▸ **DIRECTIONS**
Filter the data for lines with the word "stays", then copy every line so identified.

Records from a data source
-- ==== Sys2Proof/Machine/Ports.lean ====
section
/-! DEFINITION. Ports: modes, link states, holding, damping and following (R146 to R149, R176 to R179). -/
namespace Sys2Proof.Machine

/-- Port number q = 32 s + k. -/
def State.port (s : State) (q : Nat) : Port := mget (fun _ => ({} : Port)) s.x.ports q
/-- Replace a port. -/
def State.setPort (s : State) (q : Nat) (p : Port) : State :=
  { s with x := { s.x with ports := mset (fun _ => ({} : Port)) s.x.ports q p } }
/-- The mode of a port's group (R146). -/
def State.groupMode (s : State) (q : Nat) : Nat :=
  if q < 32 then s.obj (Obj.portHostMode (q / 8)) else s.obj (Obj.portLineMode ((q - 32) / 8))
/-- Whether the lane number is a port number in a mode (R146). -/
def presentIn (mode q : Nat) : Bool := if mode = 1 then true else if mode = 2 then q % 4 == 0 else q % 8 == 0
/-- Whether port q exists in its group's current mode. -/
def State.present (s : State) (q : Nat) : Bool := presentIn (s.groupMode q) q
/-- The port that a lane belongs to in the current mode (R146). -/
def State.portOfLane (s : State) (l : Nat) : Nat :=
  let m := s.groupMode l
  if m = 1 then l else if m = 2 then l / 4 * 4 else l / 8 * 8
/-- Lanes of a port. -/
def State.portLanes (s : State) (q : Nat) : Nat := let m := s.groupMode q; if m = 1 then 1 else if m = 2 then 4 else 8
/-- The port's enable bit. -/
def State.enabled (s : State) (q : Nat) : Bool :=
  if q < 32 then s.objBit Obj.portHostEnable q else s.objBit Obj.portLineEnable (q - 32)
/-- The modes of the two sides differ in a port's group (R147). -/
def State.mismatched (s : State) (q : Nat) : Bool :=
  let g := q % 32 / 8
  s.obj (Obj.portHostMode g) != s.obj (Obj.portLineMode g)
/-- The paired port (R25). -/
def paired (q : Nat) : Nat := if q < 32 then q + 32 else q - 32

/-- Any host or line port is Up. -/
def State.anyUp (s : State) : Bool := s.obj Obj.portUpHost != 0 || s.obj Obj.portUpLine != 0
/-- Ready and Crossing follow the ports (R132). -/
def State.recheck (s : State) : State :=
  if s.running then s.setEv Obj.powerState (if s.anyUp then 3 else 2) else s

/-- Put a port into a state of R176. -/
def State.setPortState (s : State) (q v : Nat) : State :=
  let s := s.setEv (portObj q 1) v
  if q < 32 then s.setObjBit Obj.portUpHost q (v == 2) else s.setObjBit Obj.portUpLine (q - 32) (v == 2)

/-- Empty a port's egress queue, counted as flushed by whole frames (R177). -/
def State.flush (s : State) (q : Nat) : State :=
  let n := (s.eq q).frames.length
  if n = 0 then s else (s.eqClear q).addCtr (portObj q 8) n
/-- While port.follow is 1, a host port whose paired line port is in any state but Up has its transmitter off (R179). -/
def State.follows (s : State) (q : Nat) : Bool :=
  decide (q < 32) && s.obj Obj.portFollow == 1 && s.present q && s.present (32 + q) && s.portState (32 + q) != 2
/-- Begin training: on the host side within port.train_timeout (R148), unless port.follow keeps the transmitter off (R179). -/
def State.beginTrain (s : State) (q : Nat) : State :=
  let f := s.follows q
  s.setPort q { s.port q with link := false, followed := f,
                              train := if q < 32 && !f then some (s.clk.ticks + msT (s.obj Obj.portTrainTimeout)) else none }
/-- Count a link epoch (R177). -/
def State.bumpEpoch (s : State) (q : Nat) : State := s.setObj (portObj q 2) ((s.obj (portObj q 2) + 1) % 2 ^ 32)

/-- The frame in transmission at a link loss, the oldest of the queue, is cut off and counted as a link-down drop (R177). -/
def State.cutOff (s : State) (q : Nat) (cut : Bool) : State :=
  match (s.eq q).frames with
  | [] => s
  | f :: _ => if cut || f.bad then (s.eqPop q).ctr (portObj q 6) else s
/-- A port leaves Up by a lost link (R177, R178); `join` false for a down forced by port.follow; `cut` when a frame is in transmission. -/
def State.portDown (s : State) (q : Nat) (join cut : Bool) : State :=
  if s.portState q ≠ 2 then s.setPort q { s.port q with link := false }
  else
    let s := s.cutOff q cut
    let p := s.port q
    let t := s.clk.ticks
    let opened := decide (0 < p.series) && decide (t - p.lastDown ≤ msT 1)
    let series := if join then (if opened then p.series + 1 else 1) else p.series
    let first := if join && opened then p.firstDown else t
    let hold := first + usT (s.obj Obj.portHoldTime)
    let damp := join && series == 8
    let s := s.bumpEpoch q
    let s := s.setObj (portObj q 10) ((s.obj (portObj q 10) + 1) % 2 ^ 32)
    let s := s.when damp (fun s => s.setObj (portObj q 11) ((s.obj (portObj q 11) + 1) % 2 ^ 32))
    let late := decide (hold ≤ t)
    let s := s.setPort q { p with link := false, series := series, firstDown := if join then first else p.firstDown,
                                  lastDown := if join then t else p.lastDown,
                                  hold := if late then none else some hold,
                                  damp := if damp then some (t + msT 50) else none, followed := !join,
                                  train := if q < 32 && !damp && join then some (t + msT (s.obj Obj.portTrainTimeout)) else none }
    let s := s.when late (·.flush q)
    let s := s.setPortState q (if damp then 5 else if late then 4 else 3)
    (s.deregisterIf (fun ep => match ep with | .inband p _ _ => p == q | _ => false)).recheck

/-- A line port in any state but Up turns off the paired host port's transmitter while port.follow is 1 (R179). -/
def State.follow (s : State) (k : Nat) : State :=
  if s.follows k && decide (2 ≤ s.portState k) then
    let c := s.fresh
    let s := c.2.portDown k false (c.1 % 2 == 1)
    s.setPort k { s.port k with followed := true, train := none }
  else s

/-- A port loses its link (R149, R177, R179). -/
def State.linkLoss (s : State) (q : Nat) (cut : Bool) : State :=
  let s := s.portDown q true cut
  if 32 ≤ q then s.follow (q - 32) else s
/-- A port loses its link by what the device does; whether a frame is in transmission then is a free value (notes/assumptions/7.md). -/
def State.linkDrop (s : State) (q : Nat) : State := let c := s.fresh; c.2.linkLoss q (c.1 % 2 == 1)

/-- A port regains its link: from Held its queue resumes and the frames present are judged by their age at
dequeue, from Down it resumes empty (R177). -/
def State.linkUp (s : State) (q : Nat) : State :=
  let st := s.portState q
  if s.netOn && s.present q && !s.mismatched q && (st == 3 || st == 4) && !(s.port q).followed then
    let e := s.eq q
    let s := s.setEq q { e with frames := e.frames.map (fun f => { f with judge := true }) }
    let s := s.setPort q { s.port q with link := true, train := none, hold := none }
    let s := s.setPortState q 2
    let s := s.recheck
    if 32 ≤ q && s.obj Obj.portFollow == 1 && (s.port (q - 32)).followed then
      let s := s.setPort (q - 32) { s.port (q - 32) with followed := false }
      s.beginTrain (q - 32)
    else s
  else s

/-- The hold deadline is reached (R177): a Held port goes Down and its queue is flushed; a Damped port's queue
empties. -/
def State.holdExpire (s : State) (q : Nat) : State :=
  let s := s.setPort q { s.port q with hold := none }
  let s := s.flush q
  if s.portState q = 3 then s.setPortState q 4 else s

/-- Damping ends (R177, R178): training resumes and the series ends. -/
def State.dampEnd (s : State) (q : Nat) : State :=
  let p := s.port q
  let s := s.setPort q { p with damp := none, series := 0 }
  let s := s.beginTrain q
  s.setPortState q (if p.hold.isSome then 3 else 4)

/-- A port goes to Disabled (R177): its queue is flushed at once. An open series stays open: only 1 ms without a down or the end of damping closes
it (R178). -/
def State.disablePort (s : State) (q : Nat) : State :=
  if s.portState q = 1 || s.portState q = 0 then s
  else
    let s := s.when (s.portState q == 2) (·.bumpEpoch q)
    let s := s.flush q
    let p := s.port q
    let s := s.setPort q { series := p.series, firstDown := p.firstDown, lastDown := p.lastDown }
    let s := s.setPortState q 1
    let s := s.deregisterIf (fun ep => match ep with | .inband p _ _ => p == q | _ => false)
    let s := s.recheck
    if 32 ≤ q then s.follow (q - 32) else s
/-- A Disabled port whose enable bit is 1 goes to Down and trains in its group's mode (R147, R177). -/
def State.enablePort (s : State) (q : Nat) : State :=
  if s.portState q = 1 && s.enabled q && s.present q then (s.beginTrain q).setPortState q 4 else s

/-- Bring every port in line with the enables and modes as PD-NET's clocks start (R52, R90 step 7). -/
def State.syncPort (s : State) (q : Nat) : State :=
  if !s.present q then (s.disablePort q).setPortState q 0
  else
    let s := s.when (s.portState q == 0) (·.setPortState q 1)
    if s.enabled q then s.enablePort q else s.disablePort q
/-- The mismatch bit of a group (R147), which raises an event. -/
def State.markMismatch (s : State) (g : Nat) : State :=
  s.setEvBit Obj.portMismatch g (s.obj (Obj.portHostMode g) != s.obj (Obj.portLineMode g))
/-- All ports. -/
def State.syncPorts (s : State) : State :=
  let s := s.each (List.range 4) State.markMismatch
  s.each (List.range 64) State.syncPort

/-- A group's mode is written (R147, R177): its ports on that side go to Disabled, then the enabled ones to Down
in the new mode; while the modes differ the other side's ports are kept down. -/
def State.modeWrite (s : State) (line : Bool) (g v : Nat) : State :=
  let base := (if line then 32 else 0) + 8 * g
  let qs := (List.range 8).map (base + ·)
  let s := s.when s.netOn (fun s => s.each qs State.disablePort)
  let s := s.setObj (if line then Obj.portLineMode g else Obj.portHostMode g) v
  if s.netOn then
    let s := s.markMismatch g
    let s := s.each qs State.syncPort
    if s.mismatched base then s.each (qs.map paired) (fun s q => if s.portState q = 2 then s.linkDrop q else s) else s
  else s

/-- Training over time restarts and counts the attempt (R148). -/
def State.trainTimeout (s : State) (q : Nat) : State :=
  match (s.port q).train with
  | none => s
  | some d =>
    let s := s.elapseTo d
    let s := s.setPort q { s.port q with train := some (s.clk.ticks + msT (s.obj Obj.portTrainTimeout)) }
    s.setObj (portObj q 12) ((s.obj (portObj q 12) + 1) % 2 ^ 32)

/-! ## Admission and transmission (R162, R172 to R174) -/

/-- What becomes of a frame offered to a port. -/
inductive Admit
  | in_
  | noRoom
  | linkDown
  | absent
  deriving DecidableEq, Repr

/-- Where a frame offered to port q goes (R172, R176): a Damped port behaves as Held or Down by its hold deadline. -/
def State.admits (s : State) (q : Nat) : Admit :=
  if !s.present q then .absent
  else
    let st := s.portState q
    if st = 2 || st = 3 || (st = 5 && (s.port q).hold.isSome) then (if s.eqRoom q then .in_ else .noRoom) else .linkDown

/-- XOFF_IN holds a host port of its group (R174). -/
def State.xoffed (s : State) (q : Nat) : Bool := decide (q < 32) && s.objBit Obj.elecXoffIn (q / 8)
/-- How a frame that is offered stands under R173: good, or bad and found so before or after its transmission begins. -/
inductive Check
  | good
  | badEarly
  | badLate
  deriving DecidableEq, Repr
/-- A frame is admitted to its egress queue. One found bad before its transmission begins is discarded whole and counted (R173); one found bad
later stays, to be stomped: its transmission has begun, so it is not shorter than 256 bytes, its port is Up and nothing stands before it. -/
def State.enqueue (s : State) (q : Nat) (bytes : Bytes) (c : Check) : State :=
  let begun := c == .badLate && decide (256 ≤ bytes.length + 4) && s.portState q == 2 && (s.eq q).frames.isEmpty && !s.xoffed q
  if c != .good && !begun then s.ctr Obj.ctrIngressBad
  else s.eqPut q { bytes := bytes, bad := c != .good, since := s.clk.ticks, judge := false }
/-- Offer a frame to its egress queue, counting a refusal at the port (R172, R176). -/
def State.egress (s : State) (q : Nat) (bytes : Bytes) (c : Check) : State :=
  match s.admits q with
  | .in_ => s.enqueue q bytes c
  | .noRoom => s.ctr (portObj q (if s.portState q = 2 then 9 else 6))
  | .linkDown => s.ctr (portObj q 6)
  | .absent => s
/-- Offer a copy; `full` is the counter of a copy that finds no room (R164, R171). -/
def State.egressCopy (s : State) (full q : Nat) (bytes : Bytes) (c : Check) : State :=
  match s.admits q with
  | .in_ => s.enqueue q bytes c
  | .noRoom => s.ctr full
  | .linkDown => s.ctr (portObj q 6)
  | .absent => s

/-- The frame at the head of an egress queue leaves (R173, R177): discarded as stale, discarded where `bad` words of its storage are uncorrectable
before its transmission begins, stomped when found bad after it and not shorter than 256 bytes, else sent. A frame whose transmission has begun
completes under XOFF_IN (R174). A frame lost to an uncorrectable word counts in ctr.fault_frames_lost and in no other drop counter (R420; R173
says ctr.ingress_bad of every bad frame: DEDUCED, notes/assumptions/126.md). -/
def State.transmit (s : State) (q bad fixed : Nat) (late : Bool) : State :=
  match (s.eq q).frames with
  | [] => s
  | f :: _ =>
    if !s.netOn || s.portState q ≠ 2 || (s.xoffed q && !f.bad) then s
    else
      let s := s.eqPop q
      if f.judge && decide (usT (s.obj Obj.portStaleAge) < s.clk.ticks - f.since) then s.ctr (portObj q 7)
      else
        let len := f.bytes.length + 4
        let s := s.addCtr Obj.ctrQueueEccCorrected fixed
        let s := s.when (bad != 0) (fun s => ((s.addCtr Obj.ctrQueueEccUncorrectable bad).ctr Obj.ctrFaultFramesLost).faultRec 1 0 1 0 0xFF 0xFF 0
          (0x6300000000 + q * 0x100000) 0)
        let sent := fun (s : State) (b : Bool) =>
          ((s.emit (.frame q f.bytes b)).addLight (portLight q 2) 1).addLight (portLight q 3) len
        if f.bad || (bad != 0 && late && decide (256 ≤ len)) then sent (s.ctr (portObj q 5)) true
        else if bad != 0 then s
        else sent s false

end Sys2Proof.Machine
end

▸ **RESPONSE TO THE EXERCISE**
/-- A port goes to Disabled (R177): its queue is flushed at once. An open series stays open: only 1 ms without a down or the end of damping closes
later stays, to be stomped: its transmission has begun, so it is not shorter than 256 bytes, its port is Up and nothing stands before it. -/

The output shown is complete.